# TASK DIRECTIONS:
Exactly the lines from the start of the data through the line containing "abbrev Memory := List Host.Cell" should be output, with both ends kept and nothing added.

# DATA SHOWN:
____

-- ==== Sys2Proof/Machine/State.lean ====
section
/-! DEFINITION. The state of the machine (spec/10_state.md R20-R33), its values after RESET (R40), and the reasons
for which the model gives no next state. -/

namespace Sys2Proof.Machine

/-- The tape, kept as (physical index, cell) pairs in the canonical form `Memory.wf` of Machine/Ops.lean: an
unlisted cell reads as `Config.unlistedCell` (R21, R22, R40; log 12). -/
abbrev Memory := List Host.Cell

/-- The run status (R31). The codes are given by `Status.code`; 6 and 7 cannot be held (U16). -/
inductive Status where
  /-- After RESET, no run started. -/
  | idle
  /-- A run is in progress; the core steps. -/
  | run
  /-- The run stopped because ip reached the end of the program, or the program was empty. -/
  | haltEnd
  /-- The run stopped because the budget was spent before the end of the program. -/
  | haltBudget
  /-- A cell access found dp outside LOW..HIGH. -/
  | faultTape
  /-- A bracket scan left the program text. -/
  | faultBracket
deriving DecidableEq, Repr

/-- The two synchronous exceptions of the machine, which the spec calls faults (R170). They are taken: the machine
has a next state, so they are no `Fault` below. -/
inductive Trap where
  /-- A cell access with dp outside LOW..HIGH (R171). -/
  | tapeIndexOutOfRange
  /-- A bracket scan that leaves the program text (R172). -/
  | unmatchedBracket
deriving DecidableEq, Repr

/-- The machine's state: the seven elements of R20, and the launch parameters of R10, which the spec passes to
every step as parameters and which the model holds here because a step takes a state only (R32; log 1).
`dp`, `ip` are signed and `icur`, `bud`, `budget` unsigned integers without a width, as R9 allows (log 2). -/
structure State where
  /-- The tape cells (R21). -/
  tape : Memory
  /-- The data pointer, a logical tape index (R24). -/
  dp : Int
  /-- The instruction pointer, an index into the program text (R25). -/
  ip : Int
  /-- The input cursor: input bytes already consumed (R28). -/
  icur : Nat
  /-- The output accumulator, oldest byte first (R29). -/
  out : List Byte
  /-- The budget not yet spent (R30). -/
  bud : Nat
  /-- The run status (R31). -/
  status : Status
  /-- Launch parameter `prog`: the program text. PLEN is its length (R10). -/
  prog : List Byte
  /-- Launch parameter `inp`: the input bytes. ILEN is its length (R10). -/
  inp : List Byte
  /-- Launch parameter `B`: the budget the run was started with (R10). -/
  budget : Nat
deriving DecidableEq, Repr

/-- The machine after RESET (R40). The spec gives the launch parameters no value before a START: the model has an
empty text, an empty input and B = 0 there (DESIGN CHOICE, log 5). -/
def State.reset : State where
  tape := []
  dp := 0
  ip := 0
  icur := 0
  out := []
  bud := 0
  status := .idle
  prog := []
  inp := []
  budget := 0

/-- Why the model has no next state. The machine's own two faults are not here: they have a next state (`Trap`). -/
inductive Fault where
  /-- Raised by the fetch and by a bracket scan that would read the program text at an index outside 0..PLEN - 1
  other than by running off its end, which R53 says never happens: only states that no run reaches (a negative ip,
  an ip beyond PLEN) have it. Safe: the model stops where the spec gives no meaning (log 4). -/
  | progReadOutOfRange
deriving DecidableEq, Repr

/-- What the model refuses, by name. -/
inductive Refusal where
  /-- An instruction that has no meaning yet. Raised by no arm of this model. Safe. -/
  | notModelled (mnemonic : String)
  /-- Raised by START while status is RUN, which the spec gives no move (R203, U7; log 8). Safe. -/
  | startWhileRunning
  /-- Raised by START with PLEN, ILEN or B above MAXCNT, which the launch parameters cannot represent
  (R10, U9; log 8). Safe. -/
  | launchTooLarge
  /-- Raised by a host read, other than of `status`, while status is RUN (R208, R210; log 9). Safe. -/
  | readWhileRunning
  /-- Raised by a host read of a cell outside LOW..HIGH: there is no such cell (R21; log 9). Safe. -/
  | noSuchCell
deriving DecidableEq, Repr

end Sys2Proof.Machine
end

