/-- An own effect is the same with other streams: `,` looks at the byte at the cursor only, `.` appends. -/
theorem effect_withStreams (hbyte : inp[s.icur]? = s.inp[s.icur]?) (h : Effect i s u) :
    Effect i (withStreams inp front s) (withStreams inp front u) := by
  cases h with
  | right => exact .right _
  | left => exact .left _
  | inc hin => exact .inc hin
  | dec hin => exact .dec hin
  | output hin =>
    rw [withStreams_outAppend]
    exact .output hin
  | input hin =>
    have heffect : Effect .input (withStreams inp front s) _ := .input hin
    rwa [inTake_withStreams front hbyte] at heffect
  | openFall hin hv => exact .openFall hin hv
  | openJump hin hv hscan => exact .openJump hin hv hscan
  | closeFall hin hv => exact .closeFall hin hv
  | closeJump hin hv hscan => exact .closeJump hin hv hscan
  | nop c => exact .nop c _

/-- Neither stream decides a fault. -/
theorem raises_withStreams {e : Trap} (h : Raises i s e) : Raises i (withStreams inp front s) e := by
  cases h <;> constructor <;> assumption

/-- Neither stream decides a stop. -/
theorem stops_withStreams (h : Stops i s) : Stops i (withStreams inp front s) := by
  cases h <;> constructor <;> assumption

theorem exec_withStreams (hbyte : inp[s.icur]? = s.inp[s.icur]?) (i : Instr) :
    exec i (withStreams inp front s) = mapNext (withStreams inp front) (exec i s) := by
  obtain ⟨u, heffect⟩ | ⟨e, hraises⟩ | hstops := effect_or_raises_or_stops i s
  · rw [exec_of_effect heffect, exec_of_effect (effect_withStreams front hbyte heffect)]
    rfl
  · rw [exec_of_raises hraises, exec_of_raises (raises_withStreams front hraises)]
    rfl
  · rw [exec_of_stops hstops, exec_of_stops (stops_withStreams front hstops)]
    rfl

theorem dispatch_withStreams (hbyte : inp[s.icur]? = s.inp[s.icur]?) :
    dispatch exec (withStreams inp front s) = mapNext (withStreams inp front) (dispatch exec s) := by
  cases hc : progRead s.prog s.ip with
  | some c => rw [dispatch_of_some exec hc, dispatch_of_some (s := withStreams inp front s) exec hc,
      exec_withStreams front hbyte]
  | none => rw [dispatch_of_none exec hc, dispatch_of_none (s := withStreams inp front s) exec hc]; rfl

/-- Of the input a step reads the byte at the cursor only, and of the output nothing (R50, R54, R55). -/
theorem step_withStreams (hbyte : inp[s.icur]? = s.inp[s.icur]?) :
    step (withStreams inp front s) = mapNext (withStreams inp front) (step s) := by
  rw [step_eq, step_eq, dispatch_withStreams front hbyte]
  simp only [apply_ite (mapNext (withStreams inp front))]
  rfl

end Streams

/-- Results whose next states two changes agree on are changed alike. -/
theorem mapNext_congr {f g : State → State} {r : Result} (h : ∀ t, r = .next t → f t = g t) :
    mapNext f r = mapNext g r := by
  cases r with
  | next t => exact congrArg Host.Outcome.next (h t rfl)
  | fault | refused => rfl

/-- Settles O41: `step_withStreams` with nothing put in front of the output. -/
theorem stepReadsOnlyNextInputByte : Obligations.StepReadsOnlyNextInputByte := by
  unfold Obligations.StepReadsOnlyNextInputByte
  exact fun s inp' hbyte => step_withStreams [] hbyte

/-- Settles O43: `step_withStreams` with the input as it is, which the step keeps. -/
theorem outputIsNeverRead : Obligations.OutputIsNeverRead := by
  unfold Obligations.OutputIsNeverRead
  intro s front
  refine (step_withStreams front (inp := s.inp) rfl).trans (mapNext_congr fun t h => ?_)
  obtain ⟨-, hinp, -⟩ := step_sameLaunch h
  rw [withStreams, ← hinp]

____

# TASK OUTPUT:
-- ==== Sys2Proof/Machine/State.lean ====
section
/-! DEFINITION. The state of the machine (spec/10_state.md R20-R33), its values after RESET (R40), and the reasons
for which the model gives no next state. -/

namespace Sys2Proof.Machine

/-- The tape, kept as (physical index, cell) pairs in the canonical form `Memory.wf` of Machine/Ops.lean: an
unlisted cell reads as `Config.unlistedCell` (R21, R22, R40; log 12). -/
abbrev Memory := List Host.Cell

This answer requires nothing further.